As the 2024 European elections approach, Europe’s highest authorities are pursuing their policy of outsourcing the management of migration. After Tunisia and Mauritania, it’s now Egypt’s turn.
7.4 billion euro in economic aid in exchange for tighter border controls – that is Europe’s tantalising promise to Egypt. The partnership agreement signed on 17 March 2024 includes a budget of 200 million euro earmarked for migration. Although departures from Egyptian shores are relatively rare, the country occupies a strategic position at the crossroads of several migration routes caught between Libya, the Gaza Strip and Sudan.
“The timing of this outsourcing mechanism with Egypt is not insignificant. The European Union fears a massive influx of Palestinian refugees, fleeing the massacres perpetrated by the IDF in Gaza”, explains the French media outlet Politis.
Egyptian President Abdel Fattah al-Sissi is already “Europe’s new favourite dictator”, writes Mirco Keilberth in the German daily Die tageszeitung. It has to be said that al-Sissi doesn’t really have any other option: “The president […] aims to save the faltering economy of his country and its 106 million inhabitants with the agreed financing plan”, Keilberth writes. “The war in Gaza, falling tourism revenues and the collapse of the Egyptian pound have increased social tensions in the country in recent weeks.”
Egyptians themselves could be affected by the agreement with the European Union, explains Bianca Carrera Espriu in the Green European Journal (GEJ). Claudio Francavilla, deputy director of EU advocacy for the NGO Human Rights Watch, tells Carrera Espriu that “providing a highly abusive government with dual-use surveillance technology and training on how to use it heightens the risk that it may be used for internal surveillance and targeting of opponents”.
A string of agreements
I covered the agreement between the EU and Mauritania in my last press review. The ink is not even dry yet and the treaty is already being widely criticised. In an exhaustive article for Al Jazeera, Hassan Ould Moctar explains the unprecedented nature of the situation: “First, the negotiated funding is orders of magnitude larger than previous externalisation efforts. […] Second, while opposition to border externalisation in Mauritania has historically been confined to a handful of civil society organisations, the latest migration deal has sparked a societal uproar”, he explains. While opposition parties see it as a plan to resettle “illegal immigrants” in the country, civil society is critical of the EU’s efforts to “make Mauritania the ‘gendarme of Europe'”.

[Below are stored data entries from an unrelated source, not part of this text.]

theorem sluicePark_parks {s : State} {p : Port} {cid : Nat} {c : Ctx} {el : Elem} {x : Token}
    (hel : s.elemAt p.r (p.p / 4) = some (cid, c, el))
    (hx : s.headOf c (siteKey p.r (p.p / 4)) (p.p % 4) = some x) (hmove : s.canMove p.r = true)
    (hmode : c.mode = .save) (hopen : el.passage = .open) (hclosed : x.closed = false) (hback : ∀ a ∈ c.arcs, a.back = [])
    (hpark : el.park.length < 8) (huses : el.cfg.uses (p.p % 4) = true)
    (hwaits : ∃ k < 4, el.cfg.uses k = true ∧
      k ∈ el.needs (usedHeads s c el (siteKey p.r (p.p / 4))) (p.p % 4) ∧
      ∃ y, s.headOf c (siteKey p.r (p.p / 4)) k = some y ∧ y.kind = .sluice) :
    exec (.sluicePark p) s = .next (s.applyFiring p.r (p.p / 4) cid c el
      ⟨[p.p % 4], [], { el with park := el.park ++ [(p.p % 4, x)] }, [], 0, id⟩) := by
  obtain ⟨k, hk, huk, hneeds, y, hy, hsluice⟩ := hwaits
  let closed (k : Nat) : Bool := (usedHeads s c el (siteKey p.r (p.p / 4)) k).any fun t => t.kind == .sluice
  have hclose : closed k = true := by simp [closed, usedHeads, huk, hy, hsluice]
  have hsome : (List.range 4).any closed = true := List.any_eq_true.2 ⟨k, List.mem_range.2 hk, hclose⟩
  have hneed : (el.needs (usedHeads s c el (siteKey p.r (p.p / 4))) (p.p % 4)).any closed = true :=
    List.any_eq_true.2 ⟨k, hneeds, hclose⟩
  have hlt : ¬ el.park.length ≥ 8 := Nat.not_le.2 hpark
  have hnot : (Passage.open == Passage.half) = false := rfl
  unfold closed usedHeads at hsome hneed
  simp only [exec, execSluicePark, hel, huses, if_true, hx, hmode, hmove, hopen, hclosed, hnot, Bool.false_eq_true,
    if_false, hsome, hneed, parked_of_no_back hback, hlt]
  rfl

/-! ## The passing of control tokens -/

/-- The site in focus may pass a control token: its region moves, and it owes no token of its own. -/
def mayPass (s : State) (cid : Nat) (c : Ctx) (el : Elem) : Prop :=
  s.elemAt s.site.r s.site.s = some (cid, c, el) ∧ s.canMove s.site.r = true ∧ el.owes = false ∧ el.hasPorts = true ∧
    el.passage ≠ .passed

theorem outputs_room {s : State} {c : Ctx} {el : Elem} (h : ∀ o ∈ el.cfg.outputs, roomOn s c o) :
    (el.cfg.outputs.all fun o => c.room (siteKey s.site.r s.site.s) o false) = true :=
  List.all_eq_true.2 fun o ho => room_mono false (h o ho)

theorem received_hdr (cfg : SiteCfg) (i : Nat) (x : Token) :
    (received cfg i x).hdr = if malformed cfg i x = true then hSetPsn x.hdr true else x.hdr := by
  unfold received
  split <;> rfl

theorem moves_pass {s : State} {cid : Nat} {c : Ctx} {el el' : Elem} {ins : List Nat} {out : List (Nat × Token)}
    (h : execControlTokenPassage s = .next (s.applyFiring s.site.r s.site.s cid c el (Firing.of ins out el' 0))) :
    moves .controlTokenPassage s cid c el ins out el' [] :=
  ⟨0, id, h, fun u => ⟨u.free, rfl⟩⟩

/-- An ingress element closes its stream. -/
theorem ingress_passes {s : State} {cid : Nat} {c : Ctx} {el : Elem} (h : mayPass s cid c el)
    (hin : el.cfg.ingress = true) (hmode : c.mode = .save ∨ c.mode = .drain ∧ el.closing .drain = true)
    (hroom : ∀ o ∈ el.cfg.outputs, roomOn s c o) :
    moves .controlTokenPassage s cid c el [] (el.cfg.outputs.map fun o => (o, s.closer s.site.r el c.mode))
      (el.afterPassage (c.mode == .drain)) [] := by
  obtain ⟨hel, hmove, howes, hports, hpass⟩ := h
  refine moves_pass ?_
  rcases hmode with hm | ⟨hm, hc⟩
  · simp [execControlTokenPassage, hel, hmove, howes, hports, hpass, hin, outputs_room hroom, hm]
  · simp [execControlTokenPassage, hel, hmove, howes, hports, hpass, hin, outputs_room hroom, hm, hc]

/-- An element whose closing inputs all hold a control token passes it, with the header of the lowest. -/
theorem closed_passes {s : State} {cid : Nat} {c : Ctx} {el : Elem} (h : mayPass s cid c el)
    (hin : el.cfg.ingress = false) {i : Nat} {ins : List Nat} {x : Token} (hcl : el.closers = i :: ins)
    (hx : s.headOf c (siteKey s.site.r s.site.s) i = some x) (hxc : x.closed = true)
    (hins : ∀ j ∈ ins, ∃ y, s.headOf c (siteKey s.site.r s.site.s) j = some y ∧ y.closed = true)
    (hroom : el.passage = .half ∨ ∀ o ∈ el.cfg.outputs, roomOn s c o) :
    moves .controlTokenPassage s cid c el (i :: ins)
      (if el.passage = .half then [] else el.cfg.outputs.map fun o => (o, ctlTok (received el.cfg i x).hdr))
      (el.afterPassage (x.kind == .weir)) [] := by
  obtain ⟨hel, hmove, howes, hports, hpass⟩ := h
  have hall : (((i :: ins).map fun i => (i, s.headOf c (siteKey s.site.r s.site.s) i)).all
      fun x => x.2.any (·.closed)) = true := by
    simp only [List.all_map, List.all_cons, Function.comp_apply, hx, Option.any_some, hxc, Bool.true_and, List.all_eq_true]
    intro j hj
    obtain ⟨y, hy, hyc⟩ := hins j hj
    simp [hy, hyc]
  refine moves_pass ?_
  simp only [execControlTokenPassage, hel, hcl, hall]
  rcases hroom with hhalf | hroom
  · simp [hmove, howes, hports, hin, hx, hhalf]
  · simp [hmove, howes, hports, hpass, hin, hx, outputs_room hroom]

/-- A CARRY that has emitted awaits the control token on i2 alone. -/
theorem closers_of_half {el : Elem} (hk : el.cfg.kind = 5) (hop : el.cfg.op = 1) (hhalf : el.passage = .half)
    (h2 : 2 ∈ el.cfg.inputs) : el.closers = [2] := by
  have huses : el.cfg.uses 2 = true := (List.mem_filter.1 h2).2
  have hins : el.cfg.inputs.filter (· == 2) = [2] := by
    rw [List.filter_beq, SiteCfg.inputs, List.count_filter huses]
    rfl
  simp [Elem.closers, hk, hop, hhalf, hins]

theorem ingress_eq_false {cfg : SiteCfg} {i : Nat} (h : i ∈ cfg.inputs) : cfg.ingress = false := by
  simp [SiteCfg.ingress, List.ne_nil_of_mem h]

/-- Under a WEIR, a CARRY that has emitted discards the data at i2. -/
theorem half_discards {s : State} {cid : Nat} {c : Ctx} {el : Elem} (h : mayPass s cid c el) (hk : el.cfg.kind = 5)
    (hop : el.cfg.op = 1) (hhalf : el.passage = .half) (h2 : 2 ∈ el.cfg.inputs) {x : Token}
    (hx : s.headOf c (siteKey s.site.r s.site.s) 2 = some x) (hmode : c.mode = .drain) (hdata : x.isData = true) :
    moves .controlTokenPassage s cid c el [2] [] el [] := by
  obtain ⟨hel, hmove, howes, hports, hpass⟩ := h
  have hkind : x.kind = .data := eq_of_beq hdata
  have hopen : x.closed = false := by simp [Token.closed, hkind]
  refine moves_pass ?_
  simp [execControlTokenPassage, hel, hmove, howes, hports, hhalf, ingress_eq_false h2, closers_of_half hk hop hhalf h2,
    hx, hopen, hmode, hdata]

/-- An element that passes awaits nothing more, but for a CARRY that has still to emit. -/
theorem afterPassage_passed {el : Elem} (h : el.cfg.kind = 5 → el.cfg.op = 1 → el.passage = .open → el.cfg.uses 2 = false)
    (weir : Bool) : el.afterPassage weir = if weir then
      { Elem.initial el.cfg with
        passage := .passed, desc := if el.desc = .fetching then .bad else el.desc, wq := el.wq, wdone := el.wdone
        rdone := el.rdone + el.readsDue, lsSeen := el.lsSeen }
    else { el with passage := .passed } := by
  have hp : (el.cfg.kind = 5 && el.cfg.op = 1 && el.passage == .open && el.cfg.uses 2) = false := by
    refine Bool.eq_false_iff.2 fun hne => ?_
    simp only [Bool.and_eq_true, decide_eq_true_eq, beq_iff_eq] at hne
    obtain ⟨⟨⟨hk, hop⟩, hpass⟩, huses⟩ := hne
    exact absurd huses (by rw [h hk hop hpass]; decide)
  simp [Elem.afterPassage, hp]

/-- A CARRY with an i2 that passes awaits the control token there. -/
theorem afterPassage_half {el : Elem} (hk : el.cfg.kind = 5) (hop : el.cfg.op = 1) (hpass : el.passage = .open)
    (huses : el.cfg.uses 2 = true) (weir : Bool) : el.afterPassage weir = if weir then
      { Elem.initial el.cfg with
        passage := .half, desc := if el.desc = .fetching then .bad else el.desc, wq := el.wq, wdone := el.wdone
        rdone := el.rdone + el.readsDue, lsSeen := el.lsSeen }
    else { el with passage := .half } := by
  simp [Elem.afterPassage, hk, hop, hpass, huses]

theorem inputs_of_ingress {cfg : SiteCfg} (h : cfg.ingress = true) : cfg.inputs = [] := by
  simp only [SiteCfg.ingress, Bool.and_eq_true, List.isEmpty_iff] at h
  exact h.1

theorem uses_eq_false_of_ingress {cfg : SiteCfg} (h : cfg.ingress = true) {i : Nat} (hi : i < 4) : cfg.uses i = false := by
  refine Bool.eq_false_iff.2 fun hu => ?_
  have hmem : i ∈ cfg.inputs := List.mem_filter.2 ⟨List.mem_range.2 hi, hu⟩
  rw [inputs_of_ingress h] at hmem
  exact absurd hmem List.not_mem_nil

theorem closers_of_open_carry {el : Elem} (hk : el.cfg.kind = 5) (hop : el.cfg.op = 1) (hpass : el.passage = .open)
    (hins : el.cfg.inputs = [0, 1, 2]) : el.closers = [0, 1] := by
  simp [Elem.closers, hk, hop, hpass, hins]

theorem closers_of_not_carry {el : Elem} (h : ¬ (el.cfg.kind = 5 ∧ el.cfg.op = 1)) : el.closers = el.cfg.inputs :=
  if_neg (by simpa using h)

/-! ## The obligation -/

/-- Settles O43: each clause is the way of one token, and an element passes a control token once those at its closing
inputs have come. -/
theorem tokensAndControlTokensPass : Obligations.TokensAndControlTokensPass := by
  refine ⟨fun s p cid c a harm hc ha => ⟨fun pre f post htoks hpre hf hfrozen hhalts hrel =>
      tokenVisible_completes harm hc ha htoks hpre hf hfrozen hhalts hrel, fun hreq hmove hfrozen =>
      requestArrival_completes harm hc ha hreq hmove hfrozen⟩,
    fun s p cid c el x hel hx hmove => ⟨fun hstray => ⟨_, strayControlDiscard_discards hel hx hmove hstray, rfl⟩,
      fun hmode hopen hclosed hback hpark huses hwaits =>
        ⟨_, sluicePark_parks hel hx hmove hmode hopen hclosed hback hpark huses hwaits, rfl⟩⟩,
    fun s cid c el hel hmove howes hports => ?_⟩
  intro key carry weired after closes onward
  have hpass (p : Passage) (hp : el.passage = p) (hne : p ≠ .passed) : mayPass s cid c el :=
    ⟨hel, hmove, howes, hports, hp ▸ hne⟩
  have honward (i : Nat) (x : Token) :
      onward i x = el.cfg.outputs.map fun o => (o, ctlTok (received el.cfg i x).hdr) := by
    simp only [onward, received_hdr, ctlTok]
  refine ⟨fun ⟨hk, hop⟩ hhalf h2 x hx => ⟨fun hxc => ?_, fun hmode hdata => ?_⟩, fun hopen hroom => ?_⟩
  · have h := closed_passes (hpass _ hhalf nofun) (ingress_eq_false h2) (closers_of_half hk hop hhalf h2) hx hxc
      (fun _ hj => absurd hj List.not_mem_nil) (.inl hhalf)
    rw [if_pos hhalf, afterPassage_passed (fun _ _ ho => absurd (hhalf.symm.trans ho) nofun)] at h
    simpa [after, weired] using h
  · exact half_discards (hpass _ hhalf nofun) hk hop hhalf h2 hx hmode hdata
  · have hmay := hpass _ hopen nofun
    have hnot : ¬ el.passage = .half := by rw [hopen]; nofun
    refine ⟨fun x ⟨hk, hop⟩ hins hx hxc h1 => ?_, fun hin hmode hcl => ?_, fun hin hmode => ?_,
      fun i ins x hno hin hins hx hxc hj => ?_⟩
    · have h2 : 2 ∈ el.cfg.inputs := by simp [hins]
      have h := closed_passes hmay (ingress_eq_false h2) (closers_of_open_carry hk hop hopen hins) hx hxc
        (fun j hj => List.mem_singleton.1 hj ▸ h1) (.inr hroom)
      rw [if_neg hnot, afterPassage_half hk hop hopen (List.mem_filter.1 h2).2, ← honward] at h
      simpa [after, weired] using h
    · have h := ingress_passes hmay hin (.inr ⟨hmode, hcl⟩) hroom
      rw [afterPassage_passed fun _ _ _ => uses_eq_false_of_ingress hin (by decide)] at h
      simpa [hmode, State.closer, ctlTok, weired] using h
    · have h := ingress_passes hmay hin (.inl hmode) hroom
      rw [afterPassage_passed fun _ _ _ => uses_eq_false_of_ingress hin (by decide)] at h
      simpa [hmode, State.closer, ctlTok] using h
    · have h := closed_passes hmay hin ((closers_of_not_carry hno).trans hins) hx hxc hj (.inr hroom)
      rw [if_neg hnot, afterPassage_passed fun hk hop _ => absurd ⟨hk, hop⟩ hno, ← honward] at h
      simpa [after, weired] using h

end Sys2Proof
end

section
/-! Blocks run ahead, traps from outside and hung regions (R112, R114, R115, R159, R170): what the counting of accesses
and writes of a cadastre leave, the asynchronous trap that is taken, and the declaration of a hang. -/

namespace Sys2Proof

open Machine

/-! ## Accesses -/

/-- Two states that differ in memory and in what marks and counts its accesses alone. -/
def accessed (s t : State) : Prop :=
  ∃ m p w e b r, t = { s with mem := m, poison := p, written := w, energy := e, energySat := b, roused := r }

theorem accessed_refl (s : State) : accessed s s := ⟨_, _, _, _, _, _, rfl⟩

theorem accessed_trans {s t u : State} (h : accessed s t) (h' : accessed t u) : accessed s u := by
  obtain ⟨m, p, w, e, b, r, rfl⟩ := h
  obtain ⟨m', p', w', e', b', r', rfl⟩ := h'
  exact ⟨m', p', w', e', b', r', rfl⟩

Receive the best of European journalism straight to your inbox every Thursday
But the EU is already looking elsewhere.
On a visit to Cyprus, European Commission Vice-President Margaritis Schinas announced the next stage in the programme: an agreement similar to the one linking the bloc to Egypt, but this time with Lebanon. At issue are the arrivals of migrants from Syria. Although the text is still in the preliminary stage, the stakes are high for the island republic. “This month alone, authorities have registered 533 arrivals by sea, compared to 36 in March last year”, explains Reuters. For Nicosia, defining certain regions of the country ravaged by civil war as “safe” would enable the authorities to repatriate their citizens.
At a press conference, Schinas praised the country’s success in combating immigration, congratulating “little Cyprus” on emerging as “Europe’s repatriation champion”, reports the Greek daily Kathimerini.
Our policies and their consequences
In an article for POLITICO, the Council of Europe’s Commissioner for Human Rights Dunja Mijatović denounces the various human rights violations perpetrated against migrants and asylum seekers – within Europe’s own borders. For Mijatović, the most repressive policies send out a dangerous message. “It signals that the authority and independence of courts, along with access to justice and human rights, can be sacrificed when governments think it suits their policy priorities or electoral considerations”, she says.
Referring in particular to the practices of the United Kingdom and France, Mijatović is concerned about the knock-on effect these could have across the continent. A shift that would start with ” one that starts with denouncing the crucial role of checks and balances, then spills over into a direct threat to human rights, rule of law and, ultimately, the core values of democratic societies.”
“If the state is genuinely becoming so unwelcoming towards migrants, this situation is far from beneficial to French society. On the contrary, it is a source of major infringements of the rights and freedoms of all its members”, argues Vincent Sizaire for Manière de Voir (Le Monde Diplomatique). In addition to encouraging the development of human trafficking and the creation of a vulnerable and cheap labour force, French policies have made immigration law “a laboratory for extrajudicial coercive measures, which are then extended to all citizens”.
According to Sizaire, repressive practices are first tested on foreign nationals, before being applied to “categories of people […] considered dangerous”, up to and including individuals and groups wrongly or rightly described as “terrorists” – a remarkably flexible legal definition. “Concern for respecting the rights and freedoms of foreign nationals is therefore not just an expression of fraternity. It is also a commitment to the safety of all citizens”, he argues.